What is required: Nothing in the records that follow should differ once you have copied them out.
*** Material supplied ***
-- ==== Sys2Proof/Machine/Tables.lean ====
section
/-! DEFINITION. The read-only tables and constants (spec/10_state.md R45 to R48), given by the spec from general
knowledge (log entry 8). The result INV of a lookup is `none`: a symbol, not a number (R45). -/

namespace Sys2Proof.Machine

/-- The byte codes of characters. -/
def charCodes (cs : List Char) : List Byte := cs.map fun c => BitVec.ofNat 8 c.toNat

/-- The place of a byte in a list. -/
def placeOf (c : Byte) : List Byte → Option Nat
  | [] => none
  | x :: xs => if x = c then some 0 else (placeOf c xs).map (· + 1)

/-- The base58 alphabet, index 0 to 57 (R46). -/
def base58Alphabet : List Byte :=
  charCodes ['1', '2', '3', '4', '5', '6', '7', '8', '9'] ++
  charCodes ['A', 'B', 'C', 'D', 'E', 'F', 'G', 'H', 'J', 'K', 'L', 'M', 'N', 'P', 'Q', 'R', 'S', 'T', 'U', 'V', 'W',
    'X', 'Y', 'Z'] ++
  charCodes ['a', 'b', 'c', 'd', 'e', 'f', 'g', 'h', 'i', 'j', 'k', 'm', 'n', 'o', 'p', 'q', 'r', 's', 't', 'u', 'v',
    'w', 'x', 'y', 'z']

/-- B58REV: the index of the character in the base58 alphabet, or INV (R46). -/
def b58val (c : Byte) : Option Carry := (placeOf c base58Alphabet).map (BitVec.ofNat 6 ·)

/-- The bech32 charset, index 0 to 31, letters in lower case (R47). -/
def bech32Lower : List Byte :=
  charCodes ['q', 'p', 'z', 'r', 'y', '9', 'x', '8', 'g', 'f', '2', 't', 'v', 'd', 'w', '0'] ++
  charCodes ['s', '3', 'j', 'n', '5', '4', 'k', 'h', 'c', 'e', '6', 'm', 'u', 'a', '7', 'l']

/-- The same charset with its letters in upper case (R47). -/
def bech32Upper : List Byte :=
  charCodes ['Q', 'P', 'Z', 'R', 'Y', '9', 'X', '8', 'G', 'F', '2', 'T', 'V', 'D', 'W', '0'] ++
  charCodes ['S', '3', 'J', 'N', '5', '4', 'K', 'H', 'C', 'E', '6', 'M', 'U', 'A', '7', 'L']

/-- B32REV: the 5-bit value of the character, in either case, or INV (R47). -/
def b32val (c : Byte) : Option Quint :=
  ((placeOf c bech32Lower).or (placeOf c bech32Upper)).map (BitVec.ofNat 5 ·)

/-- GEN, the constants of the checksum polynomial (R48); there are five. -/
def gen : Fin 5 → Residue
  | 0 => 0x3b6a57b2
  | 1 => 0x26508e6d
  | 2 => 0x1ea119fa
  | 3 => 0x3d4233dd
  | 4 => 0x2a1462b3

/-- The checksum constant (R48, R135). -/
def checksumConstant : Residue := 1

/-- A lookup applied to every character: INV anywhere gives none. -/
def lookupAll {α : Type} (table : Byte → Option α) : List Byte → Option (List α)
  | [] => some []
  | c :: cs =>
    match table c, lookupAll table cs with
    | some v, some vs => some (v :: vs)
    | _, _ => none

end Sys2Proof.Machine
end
*** End of Material supplied ***
Completed exercise:
-- ==== Sys2Proof/Machine/Tables.lean ====
section
/-! DEFINITION. The read-only tables and constants (spec/10_state.md R45 to R48), given by the spec from general
knowledge (log entry 8). The result INV of a lookup is `none`: a symbol, not a number (R45). -/

namespace Sys2Proof.Machine

/-- The byte codes of characters. -/
def charCodes (cs : List Char) : List Byte := cs.map fun c => BitVec.ofNat 8 c.toNat

/-- The place of a byte in a list. -/
def placeOf (c : Byte) : List Byte → Option Nat
  | [] => none
  | x :: xs => if x = c then some 0 else (placeOf c xs).map (· + 1)

/-- The base58 alphabet, index 0 to 57 (R46). -/
def base58Alphabet : List Byte :=
  charCodes ['1', '2', '3', '4', '5', '6', '7', '8', '9'] ++
  charCodes ['A', 'B', 'C', 'D', 'E', 'F', 'G', 'H', 'J', 'K', 'L', 'M', 'N', 'P', 'Q', 'R', 'S', 'T', 'U', 'V', 'W',
    'X', 'Y', 'Z'] ++
  charCodes ['a', 'b', 'c', 'd', 'e', 'f', 'g', 'h', 'i', 'j', 'k', 'm', 'n', 'o', 'p', 'q', 'r', 's', 't', 'u', 'v',
    'w', 'x', 'y', 'z']

/-- B58REV: the index of the character in the base58 alphabet, or INV (R46). -/
def b58val (c : Byte) : Option Carry := (placeOf c base58Alphabet).map (BitVec.ofNat 6 ·)

/-- The bech32 charset, index 0 to 31, letters in lower case (R47). -/
def bech32Lower : List Byte :=
  charCodes ['q', 'p', 'z', 'r', 'y', '9', 'x', '8', 'g', 'f', '2', 't', 'v', 'd', 'w', '0'] ++
  charCodes ['s', '3', 'j', 'n', '5', '4', 'k', 'h', 'c', 'e', '6', 'm', 'u', 'a', '7', 'l']

/-- The same charset with its letters in upper case (R47). -/
def bech32Upper : List Byte :=
  charCodes ['Q', 'P', 'Z', 'R', 'Y', '9', 'X', '8', 'G', 'F', '2', 'T', 'V', 'D', 'W', '0'] ++
  charCodes ['S', '3', 'J', 'N', '5', '4', 'K', 'H', 'C', 'E', '6', 'M', 'U', 'A', '7', 'L']

/-- B32REV: the 5-bit value of the character, in either case, or INV (R47). -/
def b32val (c : Byte) : Option Quint :=
  ((placeOf c bech32Lower).or (placeOf c bech32Upper)).map (BitVec.ofNat 5 ·)

/-- GEN, the constants of the checksum polynomial (R48); there are five. -/
def gen : Fin 5 → Residue
  | 0 => 0x3b6a57b2
  | 1 => 0x26508e6d
  | 2 => 0x1ea119fa
  | 3 => 0x3d4233dd
  | 4 => 0x2a1462b3

/-- The checksum constant (R48, R135). -/
def checksumConstant : Residue := 1

/-- A lookup applied to every character: INV anywhere gives none. -/
def lookupAll {α : Type} (table : Byte → Option α) : List Byte → Option (List α)
  | [] => some []
  | c :: cs =>
    match table c, lookupAll table cs with
    | some v, some vs => some (v :: vs)
    | _, _ => none

end Sys2Proof.Machine
end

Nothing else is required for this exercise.